━━ INPUT RECORDS ━━

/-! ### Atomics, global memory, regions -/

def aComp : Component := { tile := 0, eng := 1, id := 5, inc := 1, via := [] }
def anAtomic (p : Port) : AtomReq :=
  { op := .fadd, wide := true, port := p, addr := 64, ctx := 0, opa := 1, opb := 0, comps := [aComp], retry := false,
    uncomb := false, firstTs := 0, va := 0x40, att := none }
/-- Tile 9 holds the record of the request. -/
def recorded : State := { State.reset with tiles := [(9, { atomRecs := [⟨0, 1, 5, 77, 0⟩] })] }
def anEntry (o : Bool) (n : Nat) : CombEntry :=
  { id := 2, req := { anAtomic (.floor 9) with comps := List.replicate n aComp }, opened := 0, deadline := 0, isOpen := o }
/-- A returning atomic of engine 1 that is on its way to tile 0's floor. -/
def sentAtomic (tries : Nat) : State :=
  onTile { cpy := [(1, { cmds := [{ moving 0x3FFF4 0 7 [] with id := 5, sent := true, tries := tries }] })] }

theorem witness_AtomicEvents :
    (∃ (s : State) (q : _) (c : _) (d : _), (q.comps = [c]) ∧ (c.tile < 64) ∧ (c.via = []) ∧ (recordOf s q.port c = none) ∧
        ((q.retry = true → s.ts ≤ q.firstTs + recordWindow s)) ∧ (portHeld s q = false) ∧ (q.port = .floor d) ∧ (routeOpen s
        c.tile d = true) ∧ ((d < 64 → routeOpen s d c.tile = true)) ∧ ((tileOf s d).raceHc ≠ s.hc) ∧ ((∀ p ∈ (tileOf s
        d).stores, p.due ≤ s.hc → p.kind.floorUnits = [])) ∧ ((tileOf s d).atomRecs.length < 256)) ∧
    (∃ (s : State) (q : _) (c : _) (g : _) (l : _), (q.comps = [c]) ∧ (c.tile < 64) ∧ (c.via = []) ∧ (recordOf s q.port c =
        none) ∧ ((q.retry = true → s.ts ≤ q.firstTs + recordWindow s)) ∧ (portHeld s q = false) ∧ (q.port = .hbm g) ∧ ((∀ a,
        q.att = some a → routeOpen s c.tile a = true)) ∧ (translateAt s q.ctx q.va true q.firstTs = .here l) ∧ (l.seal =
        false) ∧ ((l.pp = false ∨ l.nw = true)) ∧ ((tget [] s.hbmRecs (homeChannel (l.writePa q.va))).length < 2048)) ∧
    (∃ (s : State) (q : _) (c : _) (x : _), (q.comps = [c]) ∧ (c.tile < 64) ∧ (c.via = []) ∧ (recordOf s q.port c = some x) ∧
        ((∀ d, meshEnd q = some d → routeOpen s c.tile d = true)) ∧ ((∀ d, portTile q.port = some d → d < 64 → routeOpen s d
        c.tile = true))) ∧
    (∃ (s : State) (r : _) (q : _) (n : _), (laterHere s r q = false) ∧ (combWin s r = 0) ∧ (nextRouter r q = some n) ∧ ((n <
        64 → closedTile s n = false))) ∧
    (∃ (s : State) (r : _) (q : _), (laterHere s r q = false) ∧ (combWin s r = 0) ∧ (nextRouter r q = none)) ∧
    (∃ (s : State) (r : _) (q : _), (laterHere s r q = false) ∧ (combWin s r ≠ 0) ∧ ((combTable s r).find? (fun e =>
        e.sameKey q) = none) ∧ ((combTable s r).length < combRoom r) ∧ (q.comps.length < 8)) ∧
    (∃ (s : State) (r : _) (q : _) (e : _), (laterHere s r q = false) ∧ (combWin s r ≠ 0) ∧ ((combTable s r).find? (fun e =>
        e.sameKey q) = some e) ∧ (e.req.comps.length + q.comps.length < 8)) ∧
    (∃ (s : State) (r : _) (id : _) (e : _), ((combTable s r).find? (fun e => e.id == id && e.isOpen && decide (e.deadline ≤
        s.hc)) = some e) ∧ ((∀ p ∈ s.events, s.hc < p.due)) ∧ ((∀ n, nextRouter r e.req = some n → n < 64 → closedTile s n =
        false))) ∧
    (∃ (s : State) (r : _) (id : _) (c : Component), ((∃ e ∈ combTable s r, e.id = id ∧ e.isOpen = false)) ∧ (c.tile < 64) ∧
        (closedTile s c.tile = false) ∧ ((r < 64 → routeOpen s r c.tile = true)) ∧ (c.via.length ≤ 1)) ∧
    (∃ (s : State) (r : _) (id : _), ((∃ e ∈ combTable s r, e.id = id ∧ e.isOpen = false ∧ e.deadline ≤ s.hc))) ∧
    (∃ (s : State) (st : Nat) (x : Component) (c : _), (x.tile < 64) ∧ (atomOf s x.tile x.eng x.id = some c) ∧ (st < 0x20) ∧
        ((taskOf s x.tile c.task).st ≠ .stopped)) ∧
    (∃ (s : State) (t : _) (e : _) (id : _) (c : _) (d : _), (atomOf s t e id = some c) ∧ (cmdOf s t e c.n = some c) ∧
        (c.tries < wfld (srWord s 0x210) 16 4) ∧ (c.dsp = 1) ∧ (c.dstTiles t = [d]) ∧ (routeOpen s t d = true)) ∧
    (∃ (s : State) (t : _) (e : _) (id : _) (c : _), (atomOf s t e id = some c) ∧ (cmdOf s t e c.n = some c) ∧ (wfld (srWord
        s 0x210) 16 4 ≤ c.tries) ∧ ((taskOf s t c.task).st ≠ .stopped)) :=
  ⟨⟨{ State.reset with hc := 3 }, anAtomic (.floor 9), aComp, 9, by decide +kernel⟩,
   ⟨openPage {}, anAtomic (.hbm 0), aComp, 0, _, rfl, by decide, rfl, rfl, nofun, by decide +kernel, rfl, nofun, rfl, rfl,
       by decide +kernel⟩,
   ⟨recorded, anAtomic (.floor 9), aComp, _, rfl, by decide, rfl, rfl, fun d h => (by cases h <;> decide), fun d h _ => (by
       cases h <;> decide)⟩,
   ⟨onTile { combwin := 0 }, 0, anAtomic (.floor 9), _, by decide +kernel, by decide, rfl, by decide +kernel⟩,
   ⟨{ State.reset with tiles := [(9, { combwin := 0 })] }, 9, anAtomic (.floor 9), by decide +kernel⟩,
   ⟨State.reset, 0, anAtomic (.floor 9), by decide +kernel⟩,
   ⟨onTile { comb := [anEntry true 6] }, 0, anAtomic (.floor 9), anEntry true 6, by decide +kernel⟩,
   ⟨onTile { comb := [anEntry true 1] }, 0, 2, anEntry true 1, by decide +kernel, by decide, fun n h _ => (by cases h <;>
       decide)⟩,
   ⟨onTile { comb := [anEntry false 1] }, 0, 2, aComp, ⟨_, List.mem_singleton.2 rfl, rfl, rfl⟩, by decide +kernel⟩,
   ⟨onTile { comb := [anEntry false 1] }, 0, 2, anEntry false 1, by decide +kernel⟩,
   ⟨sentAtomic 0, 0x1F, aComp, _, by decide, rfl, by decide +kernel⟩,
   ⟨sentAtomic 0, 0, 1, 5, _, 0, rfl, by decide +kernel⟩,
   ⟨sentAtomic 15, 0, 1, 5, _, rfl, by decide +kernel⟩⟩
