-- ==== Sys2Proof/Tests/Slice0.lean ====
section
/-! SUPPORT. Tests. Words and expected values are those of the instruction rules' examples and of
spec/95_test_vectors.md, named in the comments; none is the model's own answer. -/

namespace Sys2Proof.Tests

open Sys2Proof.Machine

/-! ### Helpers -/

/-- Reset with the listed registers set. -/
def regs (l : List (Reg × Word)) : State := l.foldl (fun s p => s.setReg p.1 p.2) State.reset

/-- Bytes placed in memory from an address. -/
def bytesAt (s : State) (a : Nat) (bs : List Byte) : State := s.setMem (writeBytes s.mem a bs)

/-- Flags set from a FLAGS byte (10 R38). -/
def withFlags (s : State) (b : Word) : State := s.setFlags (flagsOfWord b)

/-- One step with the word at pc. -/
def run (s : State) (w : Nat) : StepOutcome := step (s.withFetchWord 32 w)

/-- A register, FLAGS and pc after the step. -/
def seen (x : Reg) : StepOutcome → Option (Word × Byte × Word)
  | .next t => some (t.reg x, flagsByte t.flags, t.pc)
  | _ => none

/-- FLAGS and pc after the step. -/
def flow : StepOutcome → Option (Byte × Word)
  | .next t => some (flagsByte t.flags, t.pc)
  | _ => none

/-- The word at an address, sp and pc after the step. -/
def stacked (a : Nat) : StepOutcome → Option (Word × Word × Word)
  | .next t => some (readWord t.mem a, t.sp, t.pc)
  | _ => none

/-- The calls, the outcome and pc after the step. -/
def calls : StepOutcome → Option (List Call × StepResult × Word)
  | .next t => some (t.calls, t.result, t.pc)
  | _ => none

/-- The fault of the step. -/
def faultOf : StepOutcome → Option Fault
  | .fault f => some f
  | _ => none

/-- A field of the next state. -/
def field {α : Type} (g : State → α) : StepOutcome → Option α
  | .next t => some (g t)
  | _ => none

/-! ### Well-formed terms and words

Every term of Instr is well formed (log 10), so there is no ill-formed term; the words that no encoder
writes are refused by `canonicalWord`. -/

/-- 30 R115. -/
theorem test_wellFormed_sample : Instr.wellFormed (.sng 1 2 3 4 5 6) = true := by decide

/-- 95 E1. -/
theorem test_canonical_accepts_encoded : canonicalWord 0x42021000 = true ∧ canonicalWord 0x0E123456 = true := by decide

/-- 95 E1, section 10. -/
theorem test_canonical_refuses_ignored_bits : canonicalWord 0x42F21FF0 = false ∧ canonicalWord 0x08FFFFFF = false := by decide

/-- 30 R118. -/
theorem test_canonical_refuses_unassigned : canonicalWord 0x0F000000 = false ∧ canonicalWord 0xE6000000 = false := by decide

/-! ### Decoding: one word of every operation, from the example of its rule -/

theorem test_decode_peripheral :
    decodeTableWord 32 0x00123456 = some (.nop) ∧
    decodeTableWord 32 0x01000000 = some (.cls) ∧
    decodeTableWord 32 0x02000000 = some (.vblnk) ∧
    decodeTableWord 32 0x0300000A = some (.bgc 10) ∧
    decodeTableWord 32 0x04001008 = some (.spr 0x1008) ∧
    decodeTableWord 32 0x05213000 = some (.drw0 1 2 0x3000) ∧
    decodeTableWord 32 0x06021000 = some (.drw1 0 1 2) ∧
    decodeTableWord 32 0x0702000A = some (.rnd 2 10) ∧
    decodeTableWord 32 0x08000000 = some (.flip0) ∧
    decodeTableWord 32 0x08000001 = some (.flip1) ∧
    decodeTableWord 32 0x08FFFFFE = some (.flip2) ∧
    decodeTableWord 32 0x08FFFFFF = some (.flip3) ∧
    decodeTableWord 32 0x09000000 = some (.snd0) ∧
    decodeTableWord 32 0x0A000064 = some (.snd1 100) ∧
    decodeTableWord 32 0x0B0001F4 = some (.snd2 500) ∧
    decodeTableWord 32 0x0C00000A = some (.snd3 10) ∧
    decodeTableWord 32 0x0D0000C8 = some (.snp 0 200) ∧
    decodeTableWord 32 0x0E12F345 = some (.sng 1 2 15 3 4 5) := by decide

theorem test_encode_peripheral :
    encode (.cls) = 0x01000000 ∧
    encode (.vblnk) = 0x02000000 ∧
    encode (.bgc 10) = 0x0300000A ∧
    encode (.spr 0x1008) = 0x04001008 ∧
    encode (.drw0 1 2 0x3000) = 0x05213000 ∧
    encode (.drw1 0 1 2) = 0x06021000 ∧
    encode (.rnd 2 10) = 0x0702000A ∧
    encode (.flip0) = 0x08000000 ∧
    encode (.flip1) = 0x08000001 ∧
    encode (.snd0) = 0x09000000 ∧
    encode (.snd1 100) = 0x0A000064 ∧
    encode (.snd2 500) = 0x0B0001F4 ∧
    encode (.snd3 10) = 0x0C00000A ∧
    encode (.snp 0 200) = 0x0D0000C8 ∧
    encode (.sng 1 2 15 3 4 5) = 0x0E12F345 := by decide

━━━
━━ INPUT RECORDS ━━

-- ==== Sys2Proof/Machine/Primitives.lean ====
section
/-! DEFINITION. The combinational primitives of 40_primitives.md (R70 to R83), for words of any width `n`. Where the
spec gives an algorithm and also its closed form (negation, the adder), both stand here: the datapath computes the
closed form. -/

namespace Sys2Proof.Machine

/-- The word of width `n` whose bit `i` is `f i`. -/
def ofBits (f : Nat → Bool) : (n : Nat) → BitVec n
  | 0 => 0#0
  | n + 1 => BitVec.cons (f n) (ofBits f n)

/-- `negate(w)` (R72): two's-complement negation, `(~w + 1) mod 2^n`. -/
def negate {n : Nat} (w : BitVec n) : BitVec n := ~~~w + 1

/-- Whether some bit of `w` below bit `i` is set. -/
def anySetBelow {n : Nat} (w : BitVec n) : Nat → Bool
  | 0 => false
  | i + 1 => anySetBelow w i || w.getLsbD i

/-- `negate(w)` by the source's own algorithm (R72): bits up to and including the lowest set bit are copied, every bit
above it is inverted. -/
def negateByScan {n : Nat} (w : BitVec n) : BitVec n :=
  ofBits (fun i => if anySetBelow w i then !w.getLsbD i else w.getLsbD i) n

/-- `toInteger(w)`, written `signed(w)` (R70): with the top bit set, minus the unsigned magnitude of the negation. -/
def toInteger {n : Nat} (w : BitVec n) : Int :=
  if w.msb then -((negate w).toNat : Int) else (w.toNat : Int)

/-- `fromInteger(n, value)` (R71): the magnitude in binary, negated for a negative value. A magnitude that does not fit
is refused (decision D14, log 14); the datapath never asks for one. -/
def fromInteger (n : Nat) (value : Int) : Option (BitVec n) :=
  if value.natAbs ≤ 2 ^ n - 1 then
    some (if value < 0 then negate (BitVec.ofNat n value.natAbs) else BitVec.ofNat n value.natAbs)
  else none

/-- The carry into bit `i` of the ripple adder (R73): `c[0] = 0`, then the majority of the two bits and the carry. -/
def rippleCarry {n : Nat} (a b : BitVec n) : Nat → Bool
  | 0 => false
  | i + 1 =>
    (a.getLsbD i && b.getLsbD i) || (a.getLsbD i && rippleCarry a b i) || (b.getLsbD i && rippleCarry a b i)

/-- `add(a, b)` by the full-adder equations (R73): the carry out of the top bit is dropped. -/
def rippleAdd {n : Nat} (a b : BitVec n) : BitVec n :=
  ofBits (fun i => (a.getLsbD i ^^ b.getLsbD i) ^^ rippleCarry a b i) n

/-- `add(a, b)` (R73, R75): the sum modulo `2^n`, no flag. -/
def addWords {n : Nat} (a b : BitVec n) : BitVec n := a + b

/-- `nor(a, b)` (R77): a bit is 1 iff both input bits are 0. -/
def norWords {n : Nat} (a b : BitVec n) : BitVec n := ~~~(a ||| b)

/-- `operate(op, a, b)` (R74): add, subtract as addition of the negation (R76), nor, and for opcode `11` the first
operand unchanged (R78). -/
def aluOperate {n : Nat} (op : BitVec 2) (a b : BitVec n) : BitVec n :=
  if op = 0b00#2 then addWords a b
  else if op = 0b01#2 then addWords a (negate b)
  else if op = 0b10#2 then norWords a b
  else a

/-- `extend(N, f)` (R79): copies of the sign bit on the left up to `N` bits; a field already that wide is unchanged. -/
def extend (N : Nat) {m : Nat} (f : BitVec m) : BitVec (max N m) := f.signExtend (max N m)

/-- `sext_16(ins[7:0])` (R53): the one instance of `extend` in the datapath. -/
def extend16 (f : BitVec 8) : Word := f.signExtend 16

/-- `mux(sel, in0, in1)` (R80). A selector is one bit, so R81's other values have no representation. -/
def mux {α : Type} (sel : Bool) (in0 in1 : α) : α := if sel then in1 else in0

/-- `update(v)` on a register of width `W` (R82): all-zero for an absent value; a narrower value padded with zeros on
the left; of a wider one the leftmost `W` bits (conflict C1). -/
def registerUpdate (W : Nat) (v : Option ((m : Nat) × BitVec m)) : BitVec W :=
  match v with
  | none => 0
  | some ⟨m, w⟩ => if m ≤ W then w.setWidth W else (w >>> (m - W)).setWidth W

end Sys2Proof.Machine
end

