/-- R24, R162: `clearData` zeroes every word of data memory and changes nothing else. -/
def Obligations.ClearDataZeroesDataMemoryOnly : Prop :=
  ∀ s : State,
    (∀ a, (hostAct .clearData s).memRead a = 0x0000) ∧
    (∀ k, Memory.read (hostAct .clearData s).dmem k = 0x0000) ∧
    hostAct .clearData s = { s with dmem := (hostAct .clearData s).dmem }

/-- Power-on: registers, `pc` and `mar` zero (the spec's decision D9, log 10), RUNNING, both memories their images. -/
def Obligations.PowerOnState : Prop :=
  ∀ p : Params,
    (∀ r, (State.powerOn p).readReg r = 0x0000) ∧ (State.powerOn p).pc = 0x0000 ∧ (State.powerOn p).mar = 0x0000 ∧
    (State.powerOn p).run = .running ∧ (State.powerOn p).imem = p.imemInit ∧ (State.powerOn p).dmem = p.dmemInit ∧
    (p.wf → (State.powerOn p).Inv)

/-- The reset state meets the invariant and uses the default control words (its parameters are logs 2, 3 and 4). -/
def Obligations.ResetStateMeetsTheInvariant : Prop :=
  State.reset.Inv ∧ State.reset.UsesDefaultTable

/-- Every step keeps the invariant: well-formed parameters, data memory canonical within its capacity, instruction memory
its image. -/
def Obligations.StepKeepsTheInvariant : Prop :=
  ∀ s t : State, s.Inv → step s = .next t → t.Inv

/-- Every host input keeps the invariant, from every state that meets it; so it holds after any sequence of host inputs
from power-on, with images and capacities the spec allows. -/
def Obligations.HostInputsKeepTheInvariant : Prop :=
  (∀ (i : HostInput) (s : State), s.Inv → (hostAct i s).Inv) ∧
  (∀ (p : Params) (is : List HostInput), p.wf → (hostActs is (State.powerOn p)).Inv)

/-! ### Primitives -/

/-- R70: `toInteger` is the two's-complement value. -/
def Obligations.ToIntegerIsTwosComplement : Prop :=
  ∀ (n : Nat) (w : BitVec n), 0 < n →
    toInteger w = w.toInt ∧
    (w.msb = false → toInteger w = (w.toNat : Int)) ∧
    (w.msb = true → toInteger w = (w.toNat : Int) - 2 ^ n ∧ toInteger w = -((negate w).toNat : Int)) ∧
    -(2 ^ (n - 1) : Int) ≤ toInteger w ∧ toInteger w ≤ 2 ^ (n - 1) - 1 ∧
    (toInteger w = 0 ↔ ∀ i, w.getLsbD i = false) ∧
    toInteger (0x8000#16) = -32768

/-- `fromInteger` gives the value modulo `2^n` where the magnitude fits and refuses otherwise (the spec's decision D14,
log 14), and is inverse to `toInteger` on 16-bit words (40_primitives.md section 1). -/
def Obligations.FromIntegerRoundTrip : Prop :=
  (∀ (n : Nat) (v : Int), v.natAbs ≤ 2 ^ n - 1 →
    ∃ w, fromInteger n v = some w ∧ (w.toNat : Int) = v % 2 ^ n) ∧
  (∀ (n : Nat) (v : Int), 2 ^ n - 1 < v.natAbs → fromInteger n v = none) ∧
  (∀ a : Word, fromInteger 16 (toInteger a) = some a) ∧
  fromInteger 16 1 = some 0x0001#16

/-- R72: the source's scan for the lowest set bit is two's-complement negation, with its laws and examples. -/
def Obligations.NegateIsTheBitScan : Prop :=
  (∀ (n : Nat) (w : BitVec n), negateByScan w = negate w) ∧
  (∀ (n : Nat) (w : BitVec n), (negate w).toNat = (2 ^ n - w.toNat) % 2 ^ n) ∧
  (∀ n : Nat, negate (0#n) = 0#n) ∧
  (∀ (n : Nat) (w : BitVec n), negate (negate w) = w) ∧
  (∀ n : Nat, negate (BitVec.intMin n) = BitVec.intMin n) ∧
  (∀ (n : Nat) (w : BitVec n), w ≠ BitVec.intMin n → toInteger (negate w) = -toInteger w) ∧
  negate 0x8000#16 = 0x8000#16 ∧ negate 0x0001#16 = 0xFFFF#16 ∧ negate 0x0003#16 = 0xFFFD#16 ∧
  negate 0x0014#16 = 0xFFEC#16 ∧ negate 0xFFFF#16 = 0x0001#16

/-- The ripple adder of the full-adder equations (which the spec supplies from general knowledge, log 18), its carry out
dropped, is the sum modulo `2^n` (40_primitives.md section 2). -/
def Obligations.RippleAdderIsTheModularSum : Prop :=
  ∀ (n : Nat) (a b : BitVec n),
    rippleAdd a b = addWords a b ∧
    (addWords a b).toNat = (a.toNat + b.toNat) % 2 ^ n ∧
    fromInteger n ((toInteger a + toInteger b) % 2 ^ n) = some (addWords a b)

━━━

> [WHAT YOU WILL DO]:
Would you retype the lines above from the one with "encode (.snd2 500) = 0x0B0001F4 ∧" down to the one with "encode (.sng 1", word for word, both ends included and no other lines?

> [SOLUTION TO THE PROBLEM]:
    encode (.snd2 500) = 0x0B0001F4 ∧
    encode (.snd3 10) = 0x0C00000A ∧
    encode (.snp 0 200) = 0x0D0000C8 ∧
    encode (.sng 1 2 15 3 4 5) = 0x0E12F345 := by decide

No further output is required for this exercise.